# # 02 — Data Processing & Feature Engineering (Early Default Modeling Dataset)
#
# **Objective**
# Build a clean, modeling-ready dataset to predict **early default** for unsecured consumer loans.
#
# **Key outputs**
# - Target variable: `early_default` (Charged Off within 6 months)
# - Modeling population: loans observable for at least 6 months OR early-defaulted within 6 months
# - Feature set: origination-time variables only (to avoid leakage)
# - Encoded dataset saved to: `data/processed/early_default_modeling_dataset.csv`
#
# **Why this notebook exists**
# This notebook freezes the dataset and target definition.
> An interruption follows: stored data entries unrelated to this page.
-- ==== Sys2Proof/Machine/CoreIsa.lean ====
section
/-!
DEFINITION. Machine/CoreIsa.lean: the scalar, vector, DPU and XACC instructions of a Collator core (R56-R62, Tables 3.4-3.6).
-/

namespace Sys2Proof.Machine

/-! ## Scalar (Table 3.4) -/

/-- An immediate of 10 bits: a value whose highest bit is 1 is open. -/
def immOf (i : BitVec 10) : W64 := if i.getLsbD 9 then Config.immHigh i else i.setWidth 64

def aluCode : AluOp → Nat
  | .add => 0 | .sub => 1 | .and => 2 | .or => 3 | .xor => 4 | .shl => 5 | .shr => 6 | .sar => 7 | .mul => 8 | .slt => 9
  | .sltu => 10 | .seq => 11

/-- A shift of a 64-bit operand; one by 64 or more is open. -/
def shiftOr (op : AluOp) (x y : W64) (r : W64) : W64 :=
  if y.toNat < 64 then r else BitVec.ofNat 64 (Config.shiftOver (aluCode op) 64 x.toNat y.toNat)

def alu (op : AluOp) (x y : W64) : W64 :=
  match op with
  | .add => x + y
  | .sub => x - y
  | .and => x &&& y
  | .or => x ||| y
  | .xor => x ^^^ y
  | .shl => shiftOr .shl x y (x <<< y.toNat)
  | .shr => shiftOr .shr x y (x >>> y.toNat)
  | .sar => shiftOr .sar x y (x.sshiftRight y.toNat)
  | .mul => x * y
  | .slt => if x.slt y then 1 else 0
  | .sltu => if x.ult y then 1 else 0
  | .seq => if x = y then 1 else 0

def condHolds (c : BrCond) (x y : W64) : Bool :=
  match c with
  | .eq => x == y
  | .ne => x != y
  | .lt => x.slt y
  | .ge => !x.slt y
  | .ltu => x.ult y
  | .geu => !x.ult y

def setPc (b : Block) (c : Nat) (pc : W32) : Block := modCore b c fun k => { k with pc := pc, wait := .none }

/-- Bytes of an access: 1, 2, 4 or 8. -/
def accessBytes (n : Fin 4) : Nat := 2 ^ n.val

/-- A loaded value, sign-extended where the form says so. -/
def extendLoad (n : Nat) (signed : Bool) (v : Nat) : W64 :=
  if signed && v.testBit (8 * n - 1) then BitVec.ofInt 64 ((v : Int) - 2 ^ (8 * n)) else BitVec.ofNat 64 v

/-- A load of the core-local map. -/
def loadTo (b : Block) (c a n : Nat) (f : List Byte → Core → Core) : Block :=
  if touchesBusy (getCore b c) a n then stallIn b c .xacc
  else match mapRead b c a n with
    | none => faultAt b c
    | some l => stepCore b c (f l)

/-- A store to the core-local map. -/
def storeTo (b : Block) (c a : Nat) (l : List Byte) : Block :=
  if touchesBusy (getCore b c) a l.length then stallIn b c .xacc
  else if mayStore a l.length then stepCore b c fun k => mapStore k a l
  else faultAt b c

def effScalar (c : Nat) (op : ScalarOp) (b : Block) : Block :=
  let k := getCore b c
  match op with
  | .alu o d a e => stepCore b c fun k => gPut k d.val (alu o (reg b c a.val) (reg b c e.val))
  | .aluImm o d a i => stepCore b c fun k => gPut k d.val (alu o (reg b c a.val) (immOf i))
  | .loadImm d i => stepCore b c fun k => gPut k d.val (i.signExtend 64)
  | .load n sg d a i =>
    let len := accessBytes n
    loadTo b c (reg b c a.val + immOf i).toNat len fun l k => gPut k d.val (extendLoad len sg (leNat l))
  | .store n a e i =>
    storeTo b c (reg b c a.val + immOf i).toNat (leBytes (accessBytes n) (reg b c e.val).toNat)
  | .branch q a e i =>
    if condHolds q (reg b c a.val) (reg b c e.val) then setPc b c (Config.branchTarget k.pc i) else advance b c
  | .jump d i => setPc (modCore b c fun k => gPut k d.val ((k.pc + 4).setWidth 64)) c (Config.branchTarget k.pc i)
  | .jumpReg d a i =>
    setPc (modCore b c fun k => gPut k d.val ((k.pc + 4).setWidth 64)) c ((reg b c a.val + immOf i).setWidth 32)
  | .loop d i =>
    let left := reg b c d.val - 1
    let b1 := modCore b c fun k => gPut k d.val left
    if left = 0 then advance b1 c else setPc b1 c (Config.branchTarget k.pc i)
  | .illegal _ => faultAt b c

def xaccStalled (w : CoreWait) : Bool := decide (w = .xacc)

/-- SCALAR_INSTRUCTION. -/
def execScalarInstruction (core : Fin 512) (op : ScalarOp) (s : State) : Host.Outcome State Fault Refusal :=
  act s (issue core.val xaccStalled (effScalar core.val op))

/-! ## Vector (R57, R58) -/

def laneGet (v : BitVec 512) (bytes i : Nat) : Nat := v.toNat / 2 ^ (8 * bytes * i) % 2 ^ (8 * bytes)

/-- A vector from its lanes. -/
def lanesOf (bytes : Nat) (f : Nat → Nat) : BitVec 512 :=
  BitVec.ofNat 512 (listSum ((upFrom 0 (64 / bytes)).map fun i => f i % 2 ^ (8 * bytes) * 2 ^ (8 * bytes * i)))

def lanePut (v : BitVec 512) (bytes i x : Nat) : BitVec 512 := lanesOf bytes fun j => if j = i then x else laneGet v bytes j

/-- Takes `n` open values. -/
def takeFrees (b : Block) (n : Nat) : Block := { b with freeCtr := b.freeCtr + n }
def freeAt (b : Block) (i : Nat) : Nat := Config.freeNat (b.freeCtr + i)

def vintCode : VIntOp → Nat
  | .add => 0 | .sub => 1 | .and => 2 | .or => 3 | .xor => 4 | .shl => 5 | .shr => 6 | .min => 7 | .max => 8

def signedLane (w x : Nat) : Int := if x.testBit (w - 1) then (x : Int) - 2 ^ w else x

/-- One lane of an integer operation; `w` is the lane's width in bits. -/
def vintLane (op : VIntOp) (w x y : Nat) : Nat :=
  let less := if Config.laneSigned then decide (signedLane w x < signedLane w y) else decide (x < y)
  match op with
  | .add => x + y
  | .sub => x + 2 ^ w - y
  | .and => x &&& y
  | .or => x ||| y
  | .xor => x ^^^ y
  | .shl => if y < w then x <<< y else Config.shiftOver 12 w x y
  | .shr =>
    if y < w then
      (if Config.laneShrArith && x.testBit (w - 1) then x >>> y + (2 ^ w - 2 ^ (w - y)) else x >>> y)
    else Config.shiftOver 13 w x y
  | .min => if less then x else y
  | .max => if less then y else x
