-- ==== Sys2Proof/Machine/Host.lean ====
section
/-!
DEFINITION. Machine/Host.lean: the commands of chapter 13 at the host interface: host and storage link events, command
rings, tenants, IDENTIFY and the interrupt registers.
-/

namespace Sys2Proof.Machine

/-! ## Link events (R335, R337-R339, R400) -/

/-- HOST_LINK_DOWN: a link-down, a hot reset or HOST_PERST_N low resets HOSTn of every PF on the link (R337, R400). -/
def effHostLink (link : Nat) (b : Block) : Block := each (linkPfs b.ident.hostSplit link) (hostLost 1) b

def execHostLinkDown (link : Fin 4) (ev : HostLinkEvent) (s : State) : Host.Outcome State Fault Refusal :=
  act s (effHostLink link.val)

/-- FLR: HOSTn alone (R337). -/
def execFlr (pf : Fin 4) (s : State) : Host.Outcome State Fault Refusal := act s (hostLost 2 pf.val)

/-- A virtual function that its PF offers at present. -/
def vfThere (b : Block) (pf vf : Nat) : Bool := (getPf b pf).sriov && decide (1 ≤ vf) && decide (vf ≤ (getPf b pf).numVfs)

/-- VF_FLR: the VF's rings are disabled, the statuses of its commands are discarded and its interrupt state is cleared;
its commands run on (R337). -/
def effVfFlr (pf : Fin 4) (vf : Fin 257) (b : Block) : Block :=
  if !vfThere b pf.val vf.val then b
  else
    let mine (i : Issuer) : Bool := i.pf == pf && i.vf == vf
    let h := { b.host with outstanding := b.host.outstanding.filter fun c => !mine c.iss,
                           done := b.host.done.filter fun r => !mine r.iss,
                           rings := b.host.rings.map fun x =>
                             if x.1 = .vf pf vf then (x.1, x.2.1, { x.2.2 with en := false }) else x }
    let b1 := modVf { b with host := h } pf.val vf.val fun r => { r with intPend := 0, intEn := 0 }
    raise b1 (.hl pf.val) 3 (aboutPf b1 pf.val)

def execVfFlr (pf : Fin 4) (vf : Fin 257) (s : State) : Host.Outcome State Fault Refusal := act s (effVfFlr pf vf)

/-- Unbinds a VF from its tenant, which is not affected (R338). -/
def unbindVf (b : Block) (pf vf : Nat) : Block :=
  match (getVf b pf vf).tenant with
  | none => b
  | some t => modTen (modVf b pf vf fun r => { r with tenant := none }) t fun r => { r with vf := 0 }

/-- Binds a VF to a tenant. -/
def bindVf (b : Block) (pf vf t : Nat) : Block :=
  modTen (modVf b pf vf fun r => { r with tenant := some t }) t fun r => { r with vf := vf }

/-- SRIOV_CHANGE: SR-IOV disabled, or NumVFs lowered, unbinds the VFs that are no longer there (R338). -/
def effSriov (pf : Nat) (on : Bool) (n : Nat) (b : Block) : Block :=
  let b1 := modPf b pf fun r => { r with sriov := on, numVfs := n }
  let gone := ((getPf b1 pf).vfs.map Prod.fst).filter fun v => !vfThere b1 pf v
  each gone (fun v b => unbindVf b pf v) b1

def execSriovChange (pf : Fin 4) (enabled : Bool) (numVfs : Fin 257) (s : State) : Host.Outcome State Fault Refusal :=
  act s (effSriov pf.val enabled numVfs.val)

/-- The GLT's internal bus range, with the drives' queues and its data buffers (R340). -/
def internalBus : Nat := 0xF00000000000

/-- A memory write of a drive: to the GLT's own range it ends here, anywhere else it goes upstream as the administrating PF's
(R340). -/
def driveWrite (addr : Nat) (bytes : List Byte) (b : Block) : Block :=
  if internalBus ≤ addr then b else emit b (.hostWrite b.ident.adminPf addr bytes)

/-- A memory read of a drive, routed alike. -/
def driveRead (addr len : Nat) (b : Block) : Block :=
  if internalBus ≤ addr then b else emit b (.upstreamRead b.ident.adminPf addr len)

/-- STORAGE_LINK_EVENT: RP_ERR and the end of a cold copy on the drive; a link that trains is enumerated (R339); a drive's memory
requests are routed by address (R340). -/
def effStorage (d : Nat) (ev : StorEvent) (b : Block) : Block :=
  match ev with
  | .linkDown => storageLost d true d b
  | .timeout => storageLost 4 false d b
  | .surprise => storageLost 5 true d b
  | .trained => if (getDom b 19).inReset then b else modDrive b d fun x => { x with trained := true, ready := x.en }
  | .memWrite addr bytes => onlyIf (getDrive b d).trained (driveWrite addr bytes) b
  | .memRead addr len => onlyIf (getDrive b d).trained (driveRead addr len) b

def execStorageLinkEvent (drive : Fin 4) (ev : StorEvent) (s : State) : Host.Outcome State Fault Refusal :=
  act s (effStorage drive.val ev)

/-- HOST_AER_ERROR: HL_ERR of the link's PFs; a correctable error counts (Tables 13.13, 14.1). -/
def effAer (uncorrectable : Bool) (pf : Nat) (b : Block) : Block :=
  if uncorrectable then raise b (.hl pf) 5 (aboutPf b pf) else raise (count b (pfCounter pf 7) 1) (.hl pf) 6 (aboutPf b pf)

def execHostAerError (link : Fin 4) (uncorrectable : Bool) (s : State) : Host.Outcome State Fault Refusal :=
  act s fun b => each (linkPfs b.ident.hostSplit link.val) (effAer uncorrectable) b

/-! ## Command rings (R341-R345) -/

/-- A ring register that exists: 16 rings of a PF, 4 of a VF that is there. -/
def ringThere (b : Block) (s : Src) (ring : Nat) : Bool :=
  match s with
  | .pf _ => true
  | .vf p v => vfThere b p.val v.val && decide (ring < 4)

/-- The error flags of a ring's function are those of its PF (R337, R342). -/
def hlErr (b : Block) (s : Src) (i : Nat) : Block := raise b (.hl (srcPf s)) i (aboutPf b (srcPf s))

/-- CR_SQ_TAIL: a doorbell; beyond the queue the ring fetches nothing more (R342). -/
def effSqTail (s : Src) (ring : Nat) (v : Nat) (b : Block) : Block :=
  if !ringThere b s ring then b
  else
    let x := v % 4096
    if 2 ^ (getCr b s ring).sqLog ≤ x then hlErr (modCr b s ring fun c => { c with sqTail := x, error := true }) s 4
    else modCr b s ring fun c => { c with sqTail := x }

def execCrSqTail (src : Src) (ring : Fin 16) (val : W32) (s : State) : Host.Outcome State Fault Refusal :=
  act s (effSqTail src ring.val val.toNat)

/-- A ring that is set: it starts at the head of both queues, and its error is gone (R342). -/
def startRing (c : CRing) : CRing :=
  { c with en := true, error := false, stalled := false, fenceWait := false, sqTail := 0, sqHead := 0, cqHead := 0, cqTail := 0,
           phase := true, coalPending := 0 }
Modeling (Logistic/XGBoost, thresholds, metrics)
# is done in a separate notebook (03) for reproducibility and auditability.


In [1]:
import pandas as pd 
import numpy as np 

# ## 1) Load Raw Data
# We load the LendingClub loan-level dataset (Kaggle version). Note: `id` and `member_id` can be fully null
# in some Kaggle mirrors due to anonymization. For this capstone, we model at the **loan level**, so unique IDs
# are not required.

df = pd.read_csv (
    "../data/raw/lendingclub/loan.csv",
    low_memory=False
)

# 2) Quick Column Scan (EDA Support)
# This scan identifies columns related to delinquency, payment behavior, and time-since variables.
# We use this mainly to confirm what exists in the raw dataset and to flag potential leakage variables.
# (This is informational only; we do not use post-origination variables as predictors in the final model.)


In [2]:
[col for col in df.columns if 
    'delinq' in col.lower() or 
    'dpd' in col.lower() or 
    'late' in col.lower() or 
    'pymnt' in col.lower() or 
    'mths' in col.lower() or 
    'num_tl' in col.lower()
]

['pymnt_plan',
 'delinq_2yrs',
 'inq_last_6mths',
 'mths_since_last_delinq',
 'mths_since_last_record',
 'total_pymnt',
 'total_pymnt_inv',
 'total_rec_late_fee',
 'last_pymnt_d',
 'last_pymnt_amnt',
 'next_pymnt_d',
 'collections_12_mths_ex_med',
 'mths_since_last_major_derog',
 'acc_now_delinq',
 'mths_since_rcnt_il',
 'acc_open_past_24mths',
 'chargeoff_within_12_mths',
 'delinq_amnt',
 'mths_since_recent_bc',
 'mths_since_recent_bc_dlq',
 'mths_since_recent_inq',
 'mths_since_recent_revol_delinq',
 'num_tl_120dpd_2m',
 'num_tl_30dpd',
 'num_tl_90g_dpd_24m',
 'num_tl_op_past_12m',
 'sec_app_inq_last_6mths',
 'sec_app_chargeoff_within_12_mths',
 'sec_app_collections_12_mths_ex_med',
 'sec_app_mths_since_last_major_derog',
 'hardship_dpd']

## 3) Inspect Loan Status Distribution
# `loan_status` is used only to define the target label. It must **not** be used as a predictor
# (it contains outcome information).


In [3]:
df['loan_status'].value_counts()


loan_status
Fully Paid                                             1041952
Current                                                 919695
Charged Off                                             261655
Late (31-120 days)                                       21897
In Grace Period                                           8952
Late (16-30 days)                                         3737
Does not meet the credit policy. Status:Fully Paid        1988
Does not meet the credit policy. Status:Charged Off        761
Default                                                     31
Name: count, dtype: int64

# 4) Date Range of Origination
# We use `issue_d` to:
# - build a realistic **temporal split** later (train on past, test on future)
# - align observation windows


In [4]:
df['issue_d'].min(), df['issue_d'].max()


('Apr-2008', 'Sep-2018')

# 5) Parse Date Columns
# LendingClub dates typically appear in formats like "Dec-2015". We specify the parsing format explicitly to:
# - ensure consistency
# - avoid warnings and slow inference

In [5]:
df['issue_d'] = pd.to_datetime(df['issue_d'], format='%b-%Y', errors='coerce')
df['last_pymnt_d'] = pd.to_datetime(df['last_pymnt_d'], format='%b-%Y', errors='coerce')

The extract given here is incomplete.